Your assignment –
Below are the records; copy exactly the stretch from the line containing "def State.clearFor (s" through the line containing "home of. -/", both ends included, and nothing else.

Stored data entries:
/-- Whether a pseudo-channel serves a line now (R80, R81): initialised, trained, in no forced refresh, and not refreshing the line. -/
def State.pcServes (s : State) (l : Nat) : Bool :=
  s.hbmAnswer l == .serve && !((s.ctrl (lineChan l)).pc (linePc l)).forced && !s.refreshing l

/-- A line of which a request waits at its controller, from this cycle on at the latest (R89). -/
def Line.ask (x : Line) (now : Nat) : Line := { x with asked := some (x.asked.getD now) }

/-- A line whose HBM read is made: only a write that is still asked for waits at its controller. -/
def Line.answered (x : Line) : Line := if x.hbmWrite.isEmpty then { x with asked := none } else x

/-- The lines that a slice holds, its proxies' among them. -/
def State.heldAt (s : State) (n : Nat) : Nat :=
  (s.lines.filter fun x => homeSlice x.1 == n && x.2.data.isSome).length
    + (s.proxies.filter fun x => sliceAt (x.1 % 4) (x.1 / 4) == n && x.2.data.isSome).length

/-- Whether a burst of a line is half rewritten (R86). -/
def halfRewritten (p : BitVec 8) : Bool := [0, 1, 2, 3].any fun b => p.getLsbD (2 * b) != p.getLsbD (2 * b + 1)

/-- A line of HBM written, with its poisoned bursts marked uncorrectable there and the others repaired (R86). -/
def State.writeHbm (s : State) (l : Nat) (bs : Bytes) (poison : BitVec 8) : State :=
  let bad := [0, 1, 2, 3].filter fun b => poison.getLsbD (2 * b) || poison.getLsbD (2 * b + 1)
  { s with mem := memPut s.mem (128 * l) bs
           hbmBad := (s.hbmBad.filter fun b => b / 4 != l) ++ bad.map fun b => 4 * l + b }

/-- A line evicted from its home slice: every other copy is removed first, and dirty data is written to HBM. -/
def State.evict (s : State) (l : Nat) : State :=
  let s := s.gather l
  let x := s.line l
  let s := match x.data with
    | some bs => if x.dirty then s.writeHbm l bs x.poison else s
    | none => s
  s.setLine l { x with data := none, dirty := false, poison := 0, dev := none }

/-- The lines that a slice can choose as a victim: its own, by their numbers, and those of its die's proxy, each with the proxy's die. -/
def State.victims (s : State) (n : Nat) : List (Nat × Option Nat) :=
  ((s.lines.filter fun x => homeSlice x.1 == n && x.2.data.isSome && x.2.hbmWrite.isEmpty && s.settledLine x.1
    && !halfRewritten x.2.poison && !((s.die (lineDie x.1)).boot && bootWindow x.1) && s.pcServes x.1).map fun x => (x.1, none))
  ++ (s.proxies.filter fun x => sliceAt (x.1 % 4) (x.1 / 4) == n && x.2.data.isSome && (s.line (x.1 / 4)).data.isSome
    && s.settledLine (x.1 / 4)).map fun x =>
    (x.1 / 4, some (x.1 % 4))

/-- The victims of a slice that are none of some lines. -/
def State.victimsBut (s : State) (n : Nat) (keep : List Nat) : List (Nat × Option Nat) :=
  (s.victims n).filter fun v => !keep.contains v.1

/-- Whether a slice has room for more lines, or can make it out of lines that are none of some. -/
def State.roomBut (s : State) (n need : Nat) (keep : List Nat) : Bool :=
  decide (s.heldAt n + need ≤ 16384) || decide (s.heldAt n + need ≤ 16384 + (s.victimsBut n keep).length)

/-- Whether a slice has room for another line, or can make it. -/
def State.roomAt (s : State) (n : Nat) : Bool := s.roomBut n 1 []

/-- A full slice gives up lines before others are installed; which ones is not architectural (a free value). `fuel` bounds them. -/
def State.clearFor (s : State) (n need : Nat) (keep : List Nat) (fuel : Nat) : State :=
  match fuel with
  | 0 => s
  | fuel + 1 =>
    if s.heldAt n + need ≤ 16384 then s else
    match s.victimsBut n keep with
    | [] => s
    | v :: vs =>
      let (k, s) := s.free
      (match (v :: vs).getD (k % (vs.length + 1)) v with
        | (l, none) => s.evict l
        | (l, some d) => s.leaveDie d l).clearFor n need keep fuel

/-- Room made for one line. -/
def State.makeRoom (s : State) (n : Nat) : State := s.clearFor n 1 [] 1

/-- The lines of a span. -/
def spanLines (pa n : Nat) : List Nat := if n = 0 then [] else (List.range ((pa + n - 1) / 128 - pa / 128 + 1)).map fun i => pa / 128 + i

/-- Those of some lines that their home slices do not hold, and how many of them one slice is the home of. -/
def State.absent (s : State) (ls : List Nat) : List Nat := ls.filter fun l => (s.line l).data.isNone
def homedAt (ls : List Nat) (n : Nat) : Nat := (ls.filter fun l => homeSlice l == n).length

/-- Whether the home slices of some lines have room for all of them at once, or can make it out of others. -/
def State.roomFor (s : State) (ls : List Nat) : Bool :=
  (s.absent ls).all fun l => s.roomBut (homeSlice l) (homedAt (s.absent ls) (homeSlice l)) ls

/-- Room made in the home slices of some lines for all of them. -/
def State.makeRooms (s : State) (ls : List Nat) : State :=
  let new := s.absent ls
  (new.map homeSlice).eraseDups.foldl (fun s n => s.clearFor n (homedAt new n) ls (homedAt new n)) s

/-! ### Lines that the device may act on -/

/-- Whether an access of the device can be answered without another HBM read: the home slice holds the line, the read made for the
access has failed (R84), or HBM is not asked (R401, R412). -/
def State.atHand (s : State) (l : Nat) : Bool :=
  let x := s.line l
  x.data.isSome || match s.hbmAnswer l with
    | .serve => x.dev.isSome
    | .wait => false
    | .zeros | .error => true

/-- Whether the device may act on some lines: each is quiet, and there is room for all that are to be installed. -/
def State.quietLines (s : State) (ls : List Nat) : Bool := (ls.all fun l => s.settledLine l && s.atHand l) && s.roomFor ls
def State.quietLine (s : State) (l : Nat) : Bool := s.quietLines [l]

/-- Whether nothing of a line is queued at the stop of a core: an engine's packets keep their order with those of its core's stop on each
channel (R113, R115), so an engine acts on a line once what the stop has sent for it has arrived. -/
def State.stopClear (s : State) (core l : Nat) : Bool :=
  (tblGet [] (s.chan (homeChan (sliceAt (dieOf core) l))).fifo (stopOf core)).all fun p => p.line != l

/-- Whether every line of a span is quiet. -/
def State.quietSpan (s : State) (pa n : Nat) : Bool := s.quietLines (spanLines pa n)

The answer –
def State.clearFor (s : State) (n need : Nat) (keep : List Nat) (fuel : Nat) : State :=
  match fuel with
  | 0 => s
  | fuel + 1 =>
    if s.heldAt n + need ≤ 16384 then s else
    match s.victimsBut n keep with
    | [] => s
    | v :: vs =>
      let (k, s) := s.free
      (match (v :: vs).getD (k % (vs.length + 1)) v with
        | (l, none) => s.evict l
        | (l, some d) => s.leaveDie d l).clearFor n need keep fuel

/-- Room made for one line. -/
def State.makeRoom (s : State) (n : Nat) : State := s.clearFor n 1 [] 1

/-- The lines of a span. -/
def spanLines (pa n : Nat) : List Nat := if n = 0 then [] else (List.range ((pa + n - 1) / 128 - pa / 128 + 1)).map fun i => pa / 128 + i

/-- Those of some lines that their home slices do not hold, and how many of them one slice is the home of. -/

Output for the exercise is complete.